@[simp] theorem modPort_g (s : State) (k : Nat) (f : Port → Port) : (modPort s k f).g = s.g := rfl
@[simp] theorem modPort_groups (s : State) (k : Nat) (f : Port → Port) : (modPort s k f).groups = s.groups := rfl
@[simp] theorem modPort_blk (s : State) (k : Nat) (f : Port → Port) : (modPort s k f).blk = s.blk := rfl
@[simp] theorem modPort_blks (s : State) (k : Nat) (f : Port → Port) : (modPort s k f).blks = s.blks := rfl
@[simp] theorem modPort_parts (s : State) (k : Nat) (f : Port → Port) : (modPort s k f).parts = s.parts := rfl
@[simp] theorem modPort_cores (s : State) (k : Nat) (f : Port → Port) : (modPort s k f).cores = s.cores := rfl
@[simp] theorem modPort_clusters (s : State) (k : Nat) (f : Port → Port) : (modPort s k f).clusters = s.clusters := rfl
@[simp] theorem modPort_dies (s : State) (k : Nat) (f : Port → Port) : (modPort s k f).dies = s.dies := rfl
@[simp] theorem modPort_mem (s : State) (k : Nat) (f : Port → Port) : (modPort s k f).mem = s.mem := rfl
@[simp] theorem modPort_memPoison (s : State) (k : Nat) (f : Port → Port) : (modPort s k f).memPoison = s.memPoison := rfl
@[simp] theorem modPort_memKey (s : State) (k : Nat) (f : Port → Port) : (modPort s k f).memKey = s.memKey := rfl
@[simp] theorem modPort_hostMem (s : State) (k : Nat) (f : Port → Port) : (modPort s k f).hostMem = s.hostMem := rfl
@[simp] theorem modPort_peerMem (s : State) (k : Nat) (f : Port → Port) : (modPort s k f).peerMem = s.peerMem := rfl
@[simp] theorem modPort_place (s : State) (k : Nat) (f : Port → Port) : (modPort s k f).place = s.place := rfl
@[simp] theorem modPort_funcs (s : State) (k : Nat) (f : Port → Port) : (modPort s k f).funcs = s.funcs := rfl
@[simp] theorem modPort_tenants (s : State) (k : Nat) (f : Port → Port) : (modPort s k f).tenants = s.tenants := rfl
@[simp] theorem modPort_launches (s : State) (k : Nat) (f : Port → Port) : (modPort s k f).launches = s.launches := rfl
@[simp] theorem modPort_modules (s : State) (k : Nat) (f : Port → Port) : (modPort s k f).modules = s.modules := rfl
@[simp] theorem modPort_nextPort (s : State) (k : Nat) (f : Port → Port) : (modPort s k f).nextPort = s.nextPort := rfl
@[simp] theorem modPort_served (s : State) (k : Nat) (f : Port → Port) : (modPort s k f).served = s.served := rfl
@[simp] theorem modPort_taken (s : State) (k : Nat) (f : Port → Port) : (modPort s k f).taken = s.taken := rfl
@[simp] theorem modPort_deferred (s : State) (k : Nat) (f : Port → Port) : (modPort s k f).deferred = s.deferred := rfl
@[simp] theorem modPort_msgs (s : State) (k : Nat) (f : Port → Port) : (modPort s k f).msgs = s.msgs := rfl
@[simp] theorem modPort_chan (s : State) (k : Nat) (f : Port → Port) : (modPort s k f).chan = s.chan := rfl
@[simp] theorem modPort_unitOps (s : State) (k : Nat) (f : Port → Port) : (modPort s k f).unitOps = s.unitOps := rfl
@[simp] theorem modPort_loose (s : State) (k : Nat) (f : Port → Port) : (modPort s k f).loose = s.loose := rfl
@[simp] theorem modPort_early (s : State) (k : Nat) (f : Port → Port) : (modPort s k f).early = s.early := rfl
@[simp] theorem modPort_broken (s : State) (k : Nat) (f : Port → Port) : (modPort s k f).broken = s.broken := rfl
@[simp] theorem modPort_torn (s : State) (k : Nat) (f : Port → Port) : (modPort s k f).torn = s.torn := rfl
@[simp] theorem modPort_faults (s : State) (k : Nat) (f : Port → Port) : (modPort s k f).faults = s.faults := rfl
@[simp] theorem modPort_faultSeq (s : State) (k : Nat) (f : Port → Port) : (modPort s k f).faultSeq = s.faultSeq := rfl
@[simp] theorem modPort_mcSeq (s : State) (k : Nat) (f : Port → Port) : (modPort s k f).mcSeq = s.mcSeq := rfl
@[simp] theorem modPort_mcCE (s : State) (k : Nat) (f : Port → Port) : (modPort s k f).mcCE = s.mcCE := rfl
@[simp] theorem modPort_mcUE (s : State) (k : Nat) (f : Port → Port) : (modPort s k f).mcUE = s.mcUE := rfl
@[simp] theorem modPort_inval (s : State) (k : Nat) (f : Port → Port) : (modPort s k f).inval = s.inval := rfl
@[simp] theorem modPort_invalRun (s : State) (k : Nat) (f : Port → Port) : (modPort s k f).invalRun = s.invalRun := rfl
@[simp] theorem modPort_invalQ (s : State) (k : Nat) (f : Port → Port) : (modPort s k f).invalQ = s.invalQ := rfl
@[simp] theorem modPort_keys (s : State) (k : Nat) (f : Port → Port) : (modPort s k f).keys = s.keys := rfl
@[simp] theorem modPort_keyGen (s : State) (k : Nat) (f : Port → Port) : (modPort s k f).keyGen = s.keyGen := rfl
@[simp] theorem modPort_flushed (s : State) (k : Nat) (f : Port → Port) : (modPort s k f).flushed = s.flushed := rfl
@[simp] theorem modPort_session (s : State) (k : Nat) (f : Port → Port) : (modPort s k f).session = s.session := rfl
@[simp] theorem modPort_sessionRead (s : State) (k : Nat) (f : Port → Port) : (modPort s k f).sessionRead = s.sessionRead := rfl
@[simp] theorem modPort_sessionNo (s : State) (k : Nat) (f : Port → Port) : (modPort s k f).sessionNo = s.sessionNo := rfl
@[simp] theorem modPort_sessions (s : State) (k : Nat) (f : Port → Port) : (modPort s k f).sessions = s.sessions := rfl
@[simp] theorem modPort_repair (s : State) (k : Nat) (f : Port → Port) : (modPort s k f).repair = s.repair := rfl
@[simp] theorem modPort_signKeys (s : State) (k : Nat) (f : Port → Port) : (modPort s k f).signKeys = s.signKeys := rfl
@[simp] theorem modPort_firmware (s : State) (k : Nat) (f : Port → Port) : (modPort s k f).firmware = s.firmware := rfl
@[simp] theorem modPort_image (s : State) (k : Nat) (f : Port → Port) : (modPort s k f).image = s.image := rfl
@[simp] theorem modPort_recovery (s : State) (k : Nat) (f : Port → Port) : (modPort s k f).recovery = s.recovery := rfl
@[simp] theorem modPort_peers (s : State) (k : Nat) (f : Port → Port) : (modPort s k f).peers = s.peers := rfl
@[simp] theorem modPort_portsDown (s : State) (k : Nat) (f : Port → Port) : (modPort s k f).portsDown = s.portsDown := rfl
@[simp] theorem modPort_bar (s : State) (k : Nat) (f : Port → Port) : (modPort s k f).bar = s.bar := rfl
@[simp] theorem modPort_hot (s : State) (k : Nat) (f : Port → Port) : (modPort s k f).hot = s.hot := rfl
@[simp] theorem modPort_crit (s : State) (k : Nat) (f : Port → Port) : (modPort s k f).crit = s.crit := rfl
@[simp] theorem modPort_temps (s : State) (k : Nat) (f : Port → Port) : (modPort s k f).temps = s.temps := rfl
@[simp] theorem modPort_cooled (s : State) (k : Nat) (f : Port → Port) : (modPort s k f).cooled = s.cooled := rfl
@[simp] theorem modPort_freezes (s : State) (k : Nat) (f : Port → Port) : (modPort s k f).freezes = s.freezes := rfl
@[simp] theorem modPort_frozen (s : State) (k : Nat) (f : Port → Port) : (modPort s k f).frozen = s.frozen := rfl
@[simp] theorem modPort_frozenTime (s : State) (k : Nat) (f : Port → Port) : (modPort s k f).frozenTime = s.frozenTime := rfl
@[simp] theorem modPort_held (s : State) (k : Nat) (f : Port → Port) : (modPort s k f).held = s.held := rfl
@[simp] theorem modPort_areas (s : State) (k : Nat) (f : Port → Port) : (modPort s k f).areas = s.areas := rfl
@[simp] theorem modPort_areaTags (s : State) (k : Nat) (f : Port → Port) : (modPort s k f).areaTags = s.areaTags := rfl
@[simp] theorem modPort_halted (s : State) (k : Nat) (f : Port → Port) : (modPort s k f).halted = s.halted := rfl
@[simp] theorem modPort_link (s : State) (k : Nat) (f : Port → Port) : (modPort s k f).link = s.link := rfl
@[simp] theorem modPort_flits (s : State) (k : Nat) (f : Port → Port) : (modPort s k f).flits = s.flits := rfl
@[simp] theorem modPort_env (s : State) (k : Nat) (f : Port → Port) : (modPort s k f).env = s.env := rfl
@[simp] theorem modPort_via (s : State) (k : Nat) (f : Port → Port) : (modPort s k f).via = s.via := rfl
@[simp] theorem modPort_intr (s : State) (k : Nat) (f : Port → Port) : (modPort s k f).intr = s.intr := rfl
@[simp] theorem modPort_hostData (s : State) (k : Nat) (f : Port → Port) : (modPort s k f).hostData = s.hostData := rfl
@[simp] theorem modPort_clock (s : State) (k : Nat) (f : Port → Port) : (modPort s k f).clock = s.clock := rfl
@[simp] theorem modPort_uidNext (s : State) (k : Nat) (f : Port → Port) : (modPort s k f).uidNext = s.uidNext := rfl
@[simp] theorem modPort_freeCtr (s : State) (k : Nat) (f : Port → Port) : (modPort s k f).freeCtr = s.freeCtr := rfl
@[simp] theorem modPort_agenda (s : State) (k : Nat) (f : Port → Port) : (modPort s k f).agenda = s.agenda := rfl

WHAT YOU HAVE TO DO
In the listing above, find the line with "s.launches := rfl" and the line with "s.deferred := rfl"; output exactly those lines and all lines between them.

WRITTEN SOLUTION
@[simp] theorem modPort_launches (s : State) (k : Nat) (f : Port → Port) : (modPort s k f).launches = s.launches := rfl
@[simp] theorem modPort_modules (s : State) (k : Nat) (f : Port → Port) : (modPort s k f).modules = s.modules := rfl
@[simp] theorem modPort_nextPort (s : State) (k : Nat) (f : Port → Port) : (modPort s k f).nextPort = s.nextPort := rfl
@[simp] theorem modPort_served (s : State) (k : Nat) (f : Port → Port) : (modPort s k f).served = s.served := rfl
@[simp] theorem modPort_taken (s : State) (k : Nat) (f : Port → Port) : (modPort s k f).taken = s.taken := rfl
@[simp] theorem modPort_deferred (s : State) (k : Nat) (f : Port → Port) : (modPort s k f).deferred = s.deferred := rfl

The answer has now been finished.